Mobile phones, GPS and bank fraud

Posted on June 23, 2008 - Filed Under Mobile Platforms, Uncategorized | Leave a Comment

I do a lot of consulting in the financial services space and I had occasion last week to listen to a number of firms talk about fraud and fraud detection at a mini-conference. Then today I spotted a Wired blog entry talking about a fairly major ATM fraud action against Citibank where some hackers apparently got a hold of compromised ATM pins and went on a cash withdrawal spree.

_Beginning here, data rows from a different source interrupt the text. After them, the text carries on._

-- ==== Sys2Proof/Machine/Ports.lean ====
section
/-!
DEFINITION. The port events: training, identity, bit-error tests, keepalive, loss and retraining (R210 to R215), and the link-state map (R213).
-/

namespace Sys2Proof.Machine

/-- LINK_TRAINED (R210): the port enters IDENT and sends its identity; without identity comparison the bring-up goes on (R211). -/
def execLinkTrained (n : Nat) (s : State) : Host.Outcome State Fault Refusal :=
  act (Instr.wf (.linkTrained n)) s do
    let s ← st
    if s.rd (R.FZ_PORT_STAT.STATE n) = PS.TRAINING ∧ portsLive s then do
      setPort n PS.IDENT PR.NONE
      sendIdent n
      when_ (decide (s.rd R.FZ_VERIFY_CFG.IDENT_EN = 0)) (afterIdent n)
    else pure ()

/-- IDENT (R211, Table 06-5). -/
def execIdent (n loc port : Nat) (s : State) : Host.Outcome State Fault Refusal :=
  act (Instr.wf (.ident n loc port)) s do
    let s ← st
    let v := s.rd (R.FZ_PORT_STAT.STATE n)
    if v = PS.DISABLED ∨ v = PS.TRAINING ∨ v = PS.DOWN then pure ()
    else do
      wrs [(R.FZ_PORT_FAR.VALID n, 1), (R.FZ_PORT_FAR.PORT n, port), (R.FZ_PORT_FAR.LOC n, loc)]
      if v = PS.IDENT ∧ s.rd R.FZ_VERIFY_CFG.IDENT_EN = 0 then afterIdent n
      else if v = PS.IDENT then
        if s.rd (R.FZ_PORT_MAP.USED n) = 0 then do
          portCheck n PR.EXTRA
          setPort n PS.HELD PR.EXTRA
        else if s.rd (R.FZ_PORT_MAP.FAR_LOC n) = loc ∧ s.rd (R.FZ_PORT_MAP.FAR_PORT n) = port ∧ loc ≠ ownLoc s then afterIdent n
        else do
          portCheck n PR.MISMATCH
          setPort n PS.HELD PR.MISMATCH
      else pure ()

/-- IDENT_TIMEOUT (R211, Table 06-5): no signal, or no identity frame within 10 ms of FEC lock. -/
def execIdentTimeout (n : Nat) (s : State) : Host.Outcome State Fault Refusal :=
  act (Instr.wf (.identTimeout n)) s do
    let s ← st
    let v := s.rd (R.FZ_PORT_STAT.STATE n)
    if v = PS.TRAINING ∨ (v = PS.IDENT ∧ s.rd R.FZ_VERIFY_CFG.IDENT_EN = 1 ∧ s.rd (R.FZ_PORT_FAR.VALID n) = 0) then do
      (if v = PS.IDENT then do advTo ((← seenAt (K.portUp n)) + 10000000) else pure ())
      if s.rd (R.FZ_PORT_MAP.USED n) = 1 then do
        portCheck n PR.MISSING
        setPort n PS.EXCLUDED PR.MISSING
      else setPort n PS.DISABLED PR.NONE
    else pure ()

/-- IDENT_REPEAT (R211): the identity frame again, 1 ms after the last, until the far end's frame has come. -/
def execIdentRepeat (n : Nat) (s : State) : Host.Outcome State Fault Refusal :=
  act (Instr.wf (.identRepeat n)) s do
    let s ← st
    if (s.rd (R.FZ_PORT_STAT.STATE n) = PS.IDENT ∨ s.rd (R.FZ_PORT_STAT.STATE n) = PS.UP) ∧ s.rd (R.FZ_PORT_FAR.VALID n) = 0 then do
      eff (.pass 1000000)
      sendIdent n
    else pure ()

/-- TEST_REQ (R215): this end agrees; a port still in IDENT agrees once its identity has matched. At the end of the smaller location the frame asks
it to start a test (log entry 32). -/
def execTestReq (n : Nat) (s : State) : Host.Outcome State Fault Refusal :=
  act (Instr.wf (.testReq n)) s do
    let s ← st
    let v := s.rd (R.FZ_PORT_STAT.STATE n)
    let x ← portSt n
    if v = PS.IDENT then upPort n fun x => { x with agreed := true }
    else if v = PS.UP ∧ ownLoc s < s.rd (R.FZ_PORT_FAR.LOC n) then enterTest n
    else if v = PS.UP ∨ (v = PS.TEST ∧ !x.agreed) then do
      setPort n PS.TEST PR.NONE
      send (.linkFrame n LK.TEST_ACK [])
      runPrbs n
    else pure ()

/-- TEST_ACK (R215): the starting end begins the test. -/
def execTestAck (n : Nat) (s : State) : Host.Outcome State Fault Refusal :=
  act (Instr.wf (.testAck n)) s do
    let x ← portSt n
    if (← rd (R.FZ_PORT_STAT.STATE n)) = PS.TEST ∧ x.starter ∧ !x.agreed then runPrbs n else pure ()

/-- TEST_RESULT (R215): either end's failure holds both. -/
def execTestResult (n : Nat) (pass : Bool) (s : State) : Host.Outcome State Fault Refusal :=
  act (Instr.wf (.testResult n pass)) s do
    let v ← rd (R.FZ_PORT_STAT.STATE n)
    let x ← portSt n
    upPort n fun x => { x with farPass := some pass }
    if !pass ∧ (v = PS.TEST ∨ v = PS.UP) then testOutcome n false
    else if v = PS.TEST ∧ x.passed then testOutcome n true
    else pure ()

/-- BER_TEST_DONE (R215): BER_SECONDS have passed with `errs` errors on the worst lane; a pass waits for the far end's result. -/
def execBerTestDone (n errs : Nat) (s : State) : Host.Outcome State Fault Refusal :=
  act (Instr.wf (.berTestDone n errs)) s do
    let s ← st
    let x ← portSt n
    if s.rd (R.FZ_PORT_STAT.STATE n) = PS.TEST ∧ x.agreed then do
      let pass := decide (errs ≤ berLimit s)
      eff (.pass (1000000000 * max 1 (s.rd R.FZ_VERIFY_CFG.BER_SECONDS)))
      setF (R.FZ_PORT_BER.DONE n)
      wrB (R.FZ_PORT_BER.PASS n) pass
      wr (R.FZ_PORT_BER.ERRORS n) (min (2 ^ 30 - 1) errs)
      send (.linkFrame n LK.TEST_RESULT [if pass then 1 else 0])
      upPort n fun x => { x with starter := false, agreed := false, passed := pass }
      if pass ∧ x.farPass = none then pure () else testOutcome n (pass && x.farPass == some true)
    else pure ()

/-- BER_INTERVAL (R215): a periodic test, one port at a time. -/
def execBerInterval (n : Nat) (s : State) : Host.Outcome State Fault Refusal :=
  act (Instr.wf (.berInterval n)) s do
    let s ← st
    let h := s.rd R.FZ_VERIFY_CFG.BER_INTERVAL_H
    if h = 0 ∨ (List.range 36).any (fun m => s.rd (R.FZ_PORT_STAT.STATE m) == PS.TEST) then pure ()
    else do
      periodic (K.port n) (h * 3600000000000)
      askTest n

/-- KEEPALIVE_SEND (R212): no flit for 2 us. -/
def execKeepaliveSend (n : Nat) (s : State) : Host.Outcome State Fault Refusal :=
  act (Instr.wf (.keepaliveSend n)) s do
    let v ← rd (R.FZ_PORT_STAT.STATE n)
    if v = PS.UP ∨ v = PS.IDENT ∨ v = PS.HELD then do
      eff (.pass 2000)
      send (.linkFrame n LK.KEEPALIVE [])
    else pure ()

/-- PORT_DOWN (R212): loss of signal, light (`why` 7) or FEC lock (`why` 8). -/
def execPortDown (n why : Nat) (s : State) : Host.Outcome State Fault Refusal :=
  act (Instr.wf (.portDown n why)) s (losePort n (if why = PR.FEC then PR.FEC else PR.LOS))

/-- FEC_ERROR_LIMIT (R212): `cnt` uncorrectable codewords within 1 ms; more than 1,000 take the port DOWN. -/
def execFecErrorLimit (n cnt : Nat) (s : State) : Host.Outcome State Fault Refusal :=
  act (Instr.wf (.fecErrorLimit n cnt)) s do
    addSat (R.FZ_PORT_CNTk.COUNT n 3) cnt
    if 1000 < cnt then losePort n PR.FEC else pure ()

/-- FLIT_TIMEOUT (R212): no valid flit for 8 us. -/
def execFlitTimeout (n : Nat) (s : State) : Host.Outcome State Fault Refusal :=
  act (Instr.wf (.flitTimeout n)) s (losePort n PR.KEEPALIVE)

/-- RETRAIN (R214): 100 ms after DOWN the port trains again. -/
def execRetrain (n : Nat) (s : State) : Host.Outcome State Fault Refusal :=
  act (Instr.wf (.retrain n)) s do
    if (← rd (R.FZ_PORT_STAT.STATE n)) ≠ PS.DOWN then pure ()
    else do
      advTo ((← seenAt (K.portUp n)) + 100000000)
      startTraining n

/-- PORT_STATE (R213, R241): a module of the hedgerow reports a port that entered or left UP. -/
def execPortState (fa gen m port : Nat) (up : Bool) (s : State) : Host.Outcome State Fault Refusal :=
  act (Instr.wf (.portState fa gen m port up)) s
    (fromPeer fa gen <| eff (.fab fun f => { f with down :=
      let l := f.down.filter (· ≠ 36 * m + port)
      if up then l else l ++ [36 * m + port] }))

end Sys2Proof.Machine
end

Now that the new iPhone has GPS (not that many other phones haven’t had this service for awhile but I pay attention to the features of the one in my pocket), I was thinking that location aware mobile phones might offer a rather unique mechanism for banks and credit card companies to reduce fraud. Since your phone knows where you are, it would be able to tell your financial institution’s computers your location every say, 15 minutes, and they could use that information to figure out whether the credit card charge or ATM withdrawal that just occurred (or is in progress) is within a reasonable distance from where you happen to be. If not, treat it as likely fraud.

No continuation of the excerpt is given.